Stored data entries
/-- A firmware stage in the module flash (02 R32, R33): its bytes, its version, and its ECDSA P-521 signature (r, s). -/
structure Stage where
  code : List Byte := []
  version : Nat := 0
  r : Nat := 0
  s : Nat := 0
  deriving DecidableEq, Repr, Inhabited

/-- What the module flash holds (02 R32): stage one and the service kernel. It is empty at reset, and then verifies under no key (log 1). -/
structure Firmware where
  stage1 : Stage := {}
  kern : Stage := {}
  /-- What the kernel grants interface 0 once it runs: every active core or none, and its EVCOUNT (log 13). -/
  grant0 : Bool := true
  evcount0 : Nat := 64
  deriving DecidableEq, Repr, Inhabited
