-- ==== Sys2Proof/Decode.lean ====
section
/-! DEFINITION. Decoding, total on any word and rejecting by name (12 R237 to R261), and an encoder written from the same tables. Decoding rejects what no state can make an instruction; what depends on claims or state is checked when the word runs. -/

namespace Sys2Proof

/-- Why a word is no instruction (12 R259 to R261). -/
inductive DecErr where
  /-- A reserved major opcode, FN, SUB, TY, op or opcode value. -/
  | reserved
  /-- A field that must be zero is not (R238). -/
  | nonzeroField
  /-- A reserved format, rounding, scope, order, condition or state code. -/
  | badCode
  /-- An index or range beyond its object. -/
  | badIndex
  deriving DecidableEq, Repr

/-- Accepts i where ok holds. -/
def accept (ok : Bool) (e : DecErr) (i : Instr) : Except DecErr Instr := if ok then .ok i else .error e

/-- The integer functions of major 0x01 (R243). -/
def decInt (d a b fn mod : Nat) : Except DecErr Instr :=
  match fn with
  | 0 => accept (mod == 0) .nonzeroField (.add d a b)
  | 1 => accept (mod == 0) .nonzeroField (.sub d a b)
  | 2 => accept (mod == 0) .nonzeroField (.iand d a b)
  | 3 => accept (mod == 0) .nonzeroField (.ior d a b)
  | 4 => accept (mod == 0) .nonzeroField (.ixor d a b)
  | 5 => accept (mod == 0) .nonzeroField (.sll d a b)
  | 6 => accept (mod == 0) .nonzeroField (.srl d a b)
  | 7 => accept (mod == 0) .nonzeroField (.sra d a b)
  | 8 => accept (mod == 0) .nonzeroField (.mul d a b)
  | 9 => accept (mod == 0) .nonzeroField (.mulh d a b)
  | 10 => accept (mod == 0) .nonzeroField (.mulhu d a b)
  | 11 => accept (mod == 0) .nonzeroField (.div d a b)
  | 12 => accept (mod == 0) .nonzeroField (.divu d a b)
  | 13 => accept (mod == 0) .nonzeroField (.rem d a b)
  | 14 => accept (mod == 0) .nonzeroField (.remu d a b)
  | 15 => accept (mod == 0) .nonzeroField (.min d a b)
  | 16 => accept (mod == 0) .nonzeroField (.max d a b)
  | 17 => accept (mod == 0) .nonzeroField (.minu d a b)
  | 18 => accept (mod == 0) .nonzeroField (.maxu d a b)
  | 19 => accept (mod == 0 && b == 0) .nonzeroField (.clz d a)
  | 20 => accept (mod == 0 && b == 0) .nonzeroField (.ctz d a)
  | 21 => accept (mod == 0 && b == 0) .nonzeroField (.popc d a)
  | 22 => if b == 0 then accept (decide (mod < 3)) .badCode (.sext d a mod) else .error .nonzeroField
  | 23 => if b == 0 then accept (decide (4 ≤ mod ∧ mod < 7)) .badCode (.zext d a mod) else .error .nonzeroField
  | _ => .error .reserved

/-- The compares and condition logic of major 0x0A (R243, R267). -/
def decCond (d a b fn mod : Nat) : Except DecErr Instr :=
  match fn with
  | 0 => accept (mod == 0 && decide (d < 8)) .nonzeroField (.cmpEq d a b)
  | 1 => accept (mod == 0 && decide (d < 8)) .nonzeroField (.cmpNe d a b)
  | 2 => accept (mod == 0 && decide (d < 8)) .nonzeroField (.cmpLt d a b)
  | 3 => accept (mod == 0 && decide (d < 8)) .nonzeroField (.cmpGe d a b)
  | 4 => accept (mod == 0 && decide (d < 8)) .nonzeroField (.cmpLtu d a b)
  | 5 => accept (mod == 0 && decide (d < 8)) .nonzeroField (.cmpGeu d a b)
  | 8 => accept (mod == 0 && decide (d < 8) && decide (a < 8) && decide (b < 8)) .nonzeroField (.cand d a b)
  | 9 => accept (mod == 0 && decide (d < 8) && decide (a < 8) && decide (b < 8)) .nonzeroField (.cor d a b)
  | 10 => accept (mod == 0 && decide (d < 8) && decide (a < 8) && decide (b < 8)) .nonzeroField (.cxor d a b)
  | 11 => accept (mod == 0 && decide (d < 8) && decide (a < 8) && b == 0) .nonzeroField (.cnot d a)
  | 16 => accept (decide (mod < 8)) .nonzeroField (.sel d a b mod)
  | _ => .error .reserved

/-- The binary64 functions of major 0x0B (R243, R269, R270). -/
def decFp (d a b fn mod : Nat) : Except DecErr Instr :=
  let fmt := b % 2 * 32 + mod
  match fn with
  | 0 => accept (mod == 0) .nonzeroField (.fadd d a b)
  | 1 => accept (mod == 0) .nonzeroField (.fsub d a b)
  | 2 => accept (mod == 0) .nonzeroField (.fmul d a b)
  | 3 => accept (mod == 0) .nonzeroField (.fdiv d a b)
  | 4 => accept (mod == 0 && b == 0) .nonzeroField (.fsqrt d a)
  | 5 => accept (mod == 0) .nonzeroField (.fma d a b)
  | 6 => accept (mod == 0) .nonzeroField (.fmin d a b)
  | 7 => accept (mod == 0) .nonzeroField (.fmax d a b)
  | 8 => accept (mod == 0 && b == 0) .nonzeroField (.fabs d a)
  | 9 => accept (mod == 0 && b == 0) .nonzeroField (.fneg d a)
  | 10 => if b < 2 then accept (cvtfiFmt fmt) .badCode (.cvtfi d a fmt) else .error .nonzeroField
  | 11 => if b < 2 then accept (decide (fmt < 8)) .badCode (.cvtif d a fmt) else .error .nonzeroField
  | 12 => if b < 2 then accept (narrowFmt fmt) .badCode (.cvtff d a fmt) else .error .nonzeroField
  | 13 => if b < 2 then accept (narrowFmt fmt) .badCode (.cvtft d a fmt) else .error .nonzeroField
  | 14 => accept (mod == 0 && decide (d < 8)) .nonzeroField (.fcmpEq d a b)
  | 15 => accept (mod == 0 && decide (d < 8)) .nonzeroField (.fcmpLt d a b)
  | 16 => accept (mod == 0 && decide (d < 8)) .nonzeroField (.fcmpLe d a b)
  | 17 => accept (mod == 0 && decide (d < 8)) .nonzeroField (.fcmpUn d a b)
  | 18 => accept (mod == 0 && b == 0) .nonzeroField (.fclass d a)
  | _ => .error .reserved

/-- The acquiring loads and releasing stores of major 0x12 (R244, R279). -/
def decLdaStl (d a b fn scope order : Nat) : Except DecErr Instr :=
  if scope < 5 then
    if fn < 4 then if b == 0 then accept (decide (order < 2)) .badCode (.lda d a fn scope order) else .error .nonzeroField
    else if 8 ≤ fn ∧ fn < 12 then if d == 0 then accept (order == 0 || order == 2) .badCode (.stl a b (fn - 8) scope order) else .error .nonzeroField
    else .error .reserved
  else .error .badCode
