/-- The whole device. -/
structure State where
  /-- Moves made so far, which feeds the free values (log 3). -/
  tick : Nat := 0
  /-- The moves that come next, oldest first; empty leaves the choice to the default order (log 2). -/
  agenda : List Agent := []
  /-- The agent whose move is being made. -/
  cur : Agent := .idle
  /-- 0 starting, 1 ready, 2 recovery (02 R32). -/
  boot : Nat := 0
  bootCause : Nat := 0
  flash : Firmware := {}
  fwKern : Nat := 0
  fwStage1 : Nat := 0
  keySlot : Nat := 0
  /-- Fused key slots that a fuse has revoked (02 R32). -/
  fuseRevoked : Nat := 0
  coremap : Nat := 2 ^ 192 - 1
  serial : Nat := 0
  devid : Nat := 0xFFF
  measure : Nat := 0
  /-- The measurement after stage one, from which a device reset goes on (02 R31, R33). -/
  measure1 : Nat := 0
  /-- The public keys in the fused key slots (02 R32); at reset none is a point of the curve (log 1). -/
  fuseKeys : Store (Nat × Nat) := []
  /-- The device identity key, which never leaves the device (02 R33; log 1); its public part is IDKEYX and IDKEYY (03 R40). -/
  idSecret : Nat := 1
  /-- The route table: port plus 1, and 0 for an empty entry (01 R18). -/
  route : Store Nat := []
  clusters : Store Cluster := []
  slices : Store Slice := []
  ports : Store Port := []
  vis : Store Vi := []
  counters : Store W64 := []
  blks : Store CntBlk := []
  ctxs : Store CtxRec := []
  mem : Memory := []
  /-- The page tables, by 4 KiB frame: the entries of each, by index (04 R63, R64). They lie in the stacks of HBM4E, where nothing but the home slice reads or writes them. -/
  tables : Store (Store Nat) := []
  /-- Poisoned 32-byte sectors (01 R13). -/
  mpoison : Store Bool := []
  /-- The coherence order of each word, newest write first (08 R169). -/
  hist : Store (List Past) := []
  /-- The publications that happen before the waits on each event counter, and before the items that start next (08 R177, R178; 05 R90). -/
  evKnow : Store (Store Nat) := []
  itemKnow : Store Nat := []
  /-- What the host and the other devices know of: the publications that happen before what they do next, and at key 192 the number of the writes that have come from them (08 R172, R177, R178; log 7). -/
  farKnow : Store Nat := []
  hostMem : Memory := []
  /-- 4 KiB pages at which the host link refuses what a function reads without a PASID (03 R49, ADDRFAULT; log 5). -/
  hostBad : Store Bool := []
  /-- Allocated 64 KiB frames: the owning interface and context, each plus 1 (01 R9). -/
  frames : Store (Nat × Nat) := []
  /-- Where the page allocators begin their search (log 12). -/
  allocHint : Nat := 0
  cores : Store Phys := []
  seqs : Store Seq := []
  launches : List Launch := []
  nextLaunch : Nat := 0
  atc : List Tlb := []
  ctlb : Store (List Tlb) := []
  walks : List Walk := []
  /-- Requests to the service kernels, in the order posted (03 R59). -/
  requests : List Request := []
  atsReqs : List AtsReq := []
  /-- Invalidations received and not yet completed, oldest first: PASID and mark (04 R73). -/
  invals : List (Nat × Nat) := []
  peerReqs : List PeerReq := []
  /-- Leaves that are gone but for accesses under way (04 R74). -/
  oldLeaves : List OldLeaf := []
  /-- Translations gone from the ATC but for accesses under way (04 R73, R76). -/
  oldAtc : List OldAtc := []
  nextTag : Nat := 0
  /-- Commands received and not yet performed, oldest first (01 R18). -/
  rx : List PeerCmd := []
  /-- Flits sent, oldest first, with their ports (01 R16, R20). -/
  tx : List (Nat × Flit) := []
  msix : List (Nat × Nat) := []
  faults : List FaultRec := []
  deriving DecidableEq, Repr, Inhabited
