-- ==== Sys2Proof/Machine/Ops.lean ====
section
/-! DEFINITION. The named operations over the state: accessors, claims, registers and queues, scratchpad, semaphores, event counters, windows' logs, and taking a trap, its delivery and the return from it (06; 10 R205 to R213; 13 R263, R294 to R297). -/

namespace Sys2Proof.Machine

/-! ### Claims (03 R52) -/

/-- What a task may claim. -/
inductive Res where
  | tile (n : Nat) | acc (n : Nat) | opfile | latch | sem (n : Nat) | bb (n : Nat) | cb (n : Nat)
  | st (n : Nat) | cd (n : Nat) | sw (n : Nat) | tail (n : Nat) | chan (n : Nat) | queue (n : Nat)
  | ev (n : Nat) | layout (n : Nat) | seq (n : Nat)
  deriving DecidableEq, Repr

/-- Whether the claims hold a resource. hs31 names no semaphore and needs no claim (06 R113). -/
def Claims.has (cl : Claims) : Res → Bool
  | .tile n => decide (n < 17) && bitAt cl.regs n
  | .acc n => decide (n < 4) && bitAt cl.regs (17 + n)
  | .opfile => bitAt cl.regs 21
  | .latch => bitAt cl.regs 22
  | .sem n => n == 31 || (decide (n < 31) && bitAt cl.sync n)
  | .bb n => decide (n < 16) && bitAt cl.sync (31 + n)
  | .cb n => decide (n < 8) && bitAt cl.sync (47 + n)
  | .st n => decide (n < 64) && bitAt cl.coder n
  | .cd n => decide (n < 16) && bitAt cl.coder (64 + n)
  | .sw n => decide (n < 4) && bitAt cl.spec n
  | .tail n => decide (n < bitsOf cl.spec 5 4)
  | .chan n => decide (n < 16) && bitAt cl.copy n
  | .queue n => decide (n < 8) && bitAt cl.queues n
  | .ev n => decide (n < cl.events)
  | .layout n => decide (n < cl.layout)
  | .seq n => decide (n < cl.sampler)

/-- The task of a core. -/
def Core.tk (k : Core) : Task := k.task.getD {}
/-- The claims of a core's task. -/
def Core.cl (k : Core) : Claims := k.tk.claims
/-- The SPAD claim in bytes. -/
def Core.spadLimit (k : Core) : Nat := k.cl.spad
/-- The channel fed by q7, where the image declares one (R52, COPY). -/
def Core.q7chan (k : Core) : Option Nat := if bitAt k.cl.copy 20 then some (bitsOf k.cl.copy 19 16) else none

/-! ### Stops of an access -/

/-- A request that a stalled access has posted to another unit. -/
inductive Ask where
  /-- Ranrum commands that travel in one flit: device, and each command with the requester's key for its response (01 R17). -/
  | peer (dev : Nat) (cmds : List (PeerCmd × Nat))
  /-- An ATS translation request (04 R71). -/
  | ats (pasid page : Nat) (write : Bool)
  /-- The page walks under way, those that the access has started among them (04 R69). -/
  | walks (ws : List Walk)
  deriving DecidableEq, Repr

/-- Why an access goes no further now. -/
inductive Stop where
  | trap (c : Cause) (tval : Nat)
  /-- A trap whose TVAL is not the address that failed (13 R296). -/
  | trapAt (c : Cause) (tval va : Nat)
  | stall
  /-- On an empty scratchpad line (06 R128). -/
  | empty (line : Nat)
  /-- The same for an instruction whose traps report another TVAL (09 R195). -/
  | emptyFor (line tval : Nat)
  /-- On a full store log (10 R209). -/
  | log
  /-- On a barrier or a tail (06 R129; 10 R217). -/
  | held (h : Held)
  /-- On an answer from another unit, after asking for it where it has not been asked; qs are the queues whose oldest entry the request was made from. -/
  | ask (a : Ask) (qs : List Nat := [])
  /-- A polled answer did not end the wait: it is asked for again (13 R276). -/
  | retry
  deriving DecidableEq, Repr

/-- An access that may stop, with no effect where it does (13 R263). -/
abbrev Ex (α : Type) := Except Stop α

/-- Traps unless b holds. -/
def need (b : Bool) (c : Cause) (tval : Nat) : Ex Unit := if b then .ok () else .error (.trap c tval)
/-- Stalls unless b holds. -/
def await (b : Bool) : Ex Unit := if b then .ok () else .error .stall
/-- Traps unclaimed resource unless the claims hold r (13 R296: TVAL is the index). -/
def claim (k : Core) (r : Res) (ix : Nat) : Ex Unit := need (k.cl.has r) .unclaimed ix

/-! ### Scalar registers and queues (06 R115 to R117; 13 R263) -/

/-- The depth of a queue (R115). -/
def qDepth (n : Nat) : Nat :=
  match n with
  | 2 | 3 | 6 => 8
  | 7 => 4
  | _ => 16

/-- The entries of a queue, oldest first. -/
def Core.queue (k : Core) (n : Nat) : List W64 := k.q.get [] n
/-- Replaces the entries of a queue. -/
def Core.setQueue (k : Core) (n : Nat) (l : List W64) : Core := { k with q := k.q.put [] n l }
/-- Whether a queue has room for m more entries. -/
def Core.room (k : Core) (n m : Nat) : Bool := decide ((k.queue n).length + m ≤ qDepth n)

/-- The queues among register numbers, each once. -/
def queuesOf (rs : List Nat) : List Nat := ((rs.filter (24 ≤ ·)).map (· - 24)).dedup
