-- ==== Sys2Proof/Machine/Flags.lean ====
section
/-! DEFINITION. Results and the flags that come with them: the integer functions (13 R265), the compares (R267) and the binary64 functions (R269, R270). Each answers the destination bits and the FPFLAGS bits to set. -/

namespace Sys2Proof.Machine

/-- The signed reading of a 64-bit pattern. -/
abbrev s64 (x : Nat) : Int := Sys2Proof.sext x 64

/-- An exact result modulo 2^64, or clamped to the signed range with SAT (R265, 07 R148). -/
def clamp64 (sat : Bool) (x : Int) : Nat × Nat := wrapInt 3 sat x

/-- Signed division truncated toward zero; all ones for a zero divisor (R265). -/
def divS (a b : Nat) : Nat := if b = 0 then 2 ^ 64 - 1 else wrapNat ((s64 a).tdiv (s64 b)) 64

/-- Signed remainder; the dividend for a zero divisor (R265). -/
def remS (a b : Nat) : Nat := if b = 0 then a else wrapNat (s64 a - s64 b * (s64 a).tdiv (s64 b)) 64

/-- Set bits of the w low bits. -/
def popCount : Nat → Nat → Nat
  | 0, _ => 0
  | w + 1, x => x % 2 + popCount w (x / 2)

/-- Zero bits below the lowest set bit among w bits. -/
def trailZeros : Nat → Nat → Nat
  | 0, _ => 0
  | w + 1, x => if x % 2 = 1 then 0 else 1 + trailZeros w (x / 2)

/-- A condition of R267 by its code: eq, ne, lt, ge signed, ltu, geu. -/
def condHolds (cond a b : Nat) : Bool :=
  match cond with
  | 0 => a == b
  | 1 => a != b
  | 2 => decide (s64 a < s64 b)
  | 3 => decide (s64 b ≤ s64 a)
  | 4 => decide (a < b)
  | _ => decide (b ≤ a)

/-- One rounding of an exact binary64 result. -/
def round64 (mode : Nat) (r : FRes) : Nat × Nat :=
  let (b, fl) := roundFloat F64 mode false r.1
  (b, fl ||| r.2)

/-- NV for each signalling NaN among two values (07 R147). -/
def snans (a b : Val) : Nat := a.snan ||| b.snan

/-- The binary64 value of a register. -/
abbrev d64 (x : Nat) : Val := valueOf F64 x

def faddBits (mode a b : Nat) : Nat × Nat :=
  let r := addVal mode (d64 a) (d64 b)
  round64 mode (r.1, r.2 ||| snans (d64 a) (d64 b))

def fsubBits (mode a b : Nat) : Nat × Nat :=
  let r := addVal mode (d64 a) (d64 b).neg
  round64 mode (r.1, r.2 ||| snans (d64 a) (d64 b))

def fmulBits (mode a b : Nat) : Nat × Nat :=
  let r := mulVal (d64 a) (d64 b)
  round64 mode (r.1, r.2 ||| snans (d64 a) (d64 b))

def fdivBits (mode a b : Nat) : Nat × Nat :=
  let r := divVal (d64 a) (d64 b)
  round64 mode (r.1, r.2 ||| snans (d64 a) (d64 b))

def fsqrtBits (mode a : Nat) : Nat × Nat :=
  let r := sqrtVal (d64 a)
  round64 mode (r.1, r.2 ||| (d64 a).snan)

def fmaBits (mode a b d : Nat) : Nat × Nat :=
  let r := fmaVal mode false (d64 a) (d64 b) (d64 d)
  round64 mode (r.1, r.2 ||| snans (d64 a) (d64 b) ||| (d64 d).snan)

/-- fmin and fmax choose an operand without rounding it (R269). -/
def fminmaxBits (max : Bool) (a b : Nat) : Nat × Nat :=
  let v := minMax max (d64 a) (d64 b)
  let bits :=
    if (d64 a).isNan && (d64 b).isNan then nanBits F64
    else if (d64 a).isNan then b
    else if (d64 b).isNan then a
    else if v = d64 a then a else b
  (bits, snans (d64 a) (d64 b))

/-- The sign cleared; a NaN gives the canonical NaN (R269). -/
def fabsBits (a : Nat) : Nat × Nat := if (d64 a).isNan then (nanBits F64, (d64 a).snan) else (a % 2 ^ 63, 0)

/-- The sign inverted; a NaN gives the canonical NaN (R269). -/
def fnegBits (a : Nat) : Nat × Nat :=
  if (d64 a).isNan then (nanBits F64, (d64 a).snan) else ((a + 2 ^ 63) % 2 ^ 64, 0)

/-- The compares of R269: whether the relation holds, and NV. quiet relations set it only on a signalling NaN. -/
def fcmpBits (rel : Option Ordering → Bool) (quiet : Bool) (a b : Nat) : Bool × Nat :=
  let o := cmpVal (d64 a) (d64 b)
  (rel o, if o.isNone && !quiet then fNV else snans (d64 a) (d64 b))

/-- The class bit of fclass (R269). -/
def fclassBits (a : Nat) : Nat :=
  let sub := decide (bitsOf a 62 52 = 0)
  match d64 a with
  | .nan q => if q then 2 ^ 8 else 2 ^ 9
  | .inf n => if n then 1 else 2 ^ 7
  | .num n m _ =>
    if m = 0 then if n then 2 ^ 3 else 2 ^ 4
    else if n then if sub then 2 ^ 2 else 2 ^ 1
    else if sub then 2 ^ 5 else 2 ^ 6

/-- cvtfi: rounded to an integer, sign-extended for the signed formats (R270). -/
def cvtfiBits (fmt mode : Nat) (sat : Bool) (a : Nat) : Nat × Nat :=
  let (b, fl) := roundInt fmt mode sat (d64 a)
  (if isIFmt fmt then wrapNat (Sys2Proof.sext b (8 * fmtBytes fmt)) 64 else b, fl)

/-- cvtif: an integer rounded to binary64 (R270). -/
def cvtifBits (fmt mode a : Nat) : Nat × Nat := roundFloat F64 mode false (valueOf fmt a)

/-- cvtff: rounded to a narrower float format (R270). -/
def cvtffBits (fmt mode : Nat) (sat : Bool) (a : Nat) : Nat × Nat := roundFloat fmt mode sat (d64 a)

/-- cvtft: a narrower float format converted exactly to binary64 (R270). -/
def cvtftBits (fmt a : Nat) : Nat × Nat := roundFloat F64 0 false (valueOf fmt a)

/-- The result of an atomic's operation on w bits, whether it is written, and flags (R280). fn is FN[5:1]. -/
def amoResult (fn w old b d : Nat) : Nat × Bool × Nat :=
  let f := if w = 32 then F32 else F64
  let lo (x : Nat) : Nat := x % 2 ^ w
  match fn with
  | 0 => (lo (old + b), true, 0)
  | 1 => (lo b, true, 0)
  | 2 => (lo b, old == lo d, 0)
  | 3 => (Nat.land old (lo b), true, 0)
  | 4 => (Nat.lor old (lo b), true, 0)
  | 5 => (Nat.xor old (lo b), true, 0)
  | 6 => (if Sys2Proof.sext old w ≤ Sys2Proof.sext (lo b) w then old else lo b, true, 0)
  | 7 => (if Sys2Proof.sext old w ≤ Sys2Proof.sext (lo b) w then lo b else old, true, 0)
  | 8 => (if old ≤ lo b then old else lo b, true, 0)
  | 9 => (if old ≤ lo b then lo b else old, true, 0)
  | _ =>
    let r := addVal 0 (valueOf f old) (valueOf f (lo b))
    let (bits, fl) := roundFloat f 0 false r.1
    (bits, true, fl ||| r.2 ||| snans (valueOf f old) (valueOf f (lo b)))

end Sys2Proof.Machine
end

_WHAT THE TASK ASKS_: From the records above, copy out the line with "devid : Nat := 0xFFF", the line with "hist : Store (List Past) := []", and every line between them, word for word.

_YOUR RESPONSE_:
  devid : Nat := 0xFFF
  measure : Nat := 0
  /-- The measurement after stage one, from which a device reset goes on (02 R31, R33). -/
  measure1 : Nat := 0
  /-- The public keys in the fused key slots (02 R32); at reset none is a point of the curve (log 1). -/
  fuseKeys : Store (Nat × Nat) := []
  /-- The device identity key, which never leaves the device (02 R33; log 1); its public part is IDKEYX and IDKEYY (03 R40). -/
  idSecret : Nat := 1
  /-- The route table: port plus 1, and 0 for an empty entry (01 R18). -/
  route : Store Nat := []
  clusters : Store Cluster := []
  slices : Store Slice := []
  ports : Store Port := []
  vis : Store Vi := []
  counters : Store W64 := []
  blks : Store CntBlk := []
  ctxs : Store CtxRec := []
  mem : Memory := []
  /-- The page tables, by 4 KiB frame: the entries of each, by index (04 R63, R64). They lie in the stacks of HBM4E, where nothing but the home slice reads or writes them. -/
  tables : Store (Store Nat) := []
  /-- Poisoned 32-byte sectors (01 R13). -/
  mpoison : Store Bool := []
  /-- The coherence order of each word, newest write first (08 R169). -/
  hist : Store (List Past) := []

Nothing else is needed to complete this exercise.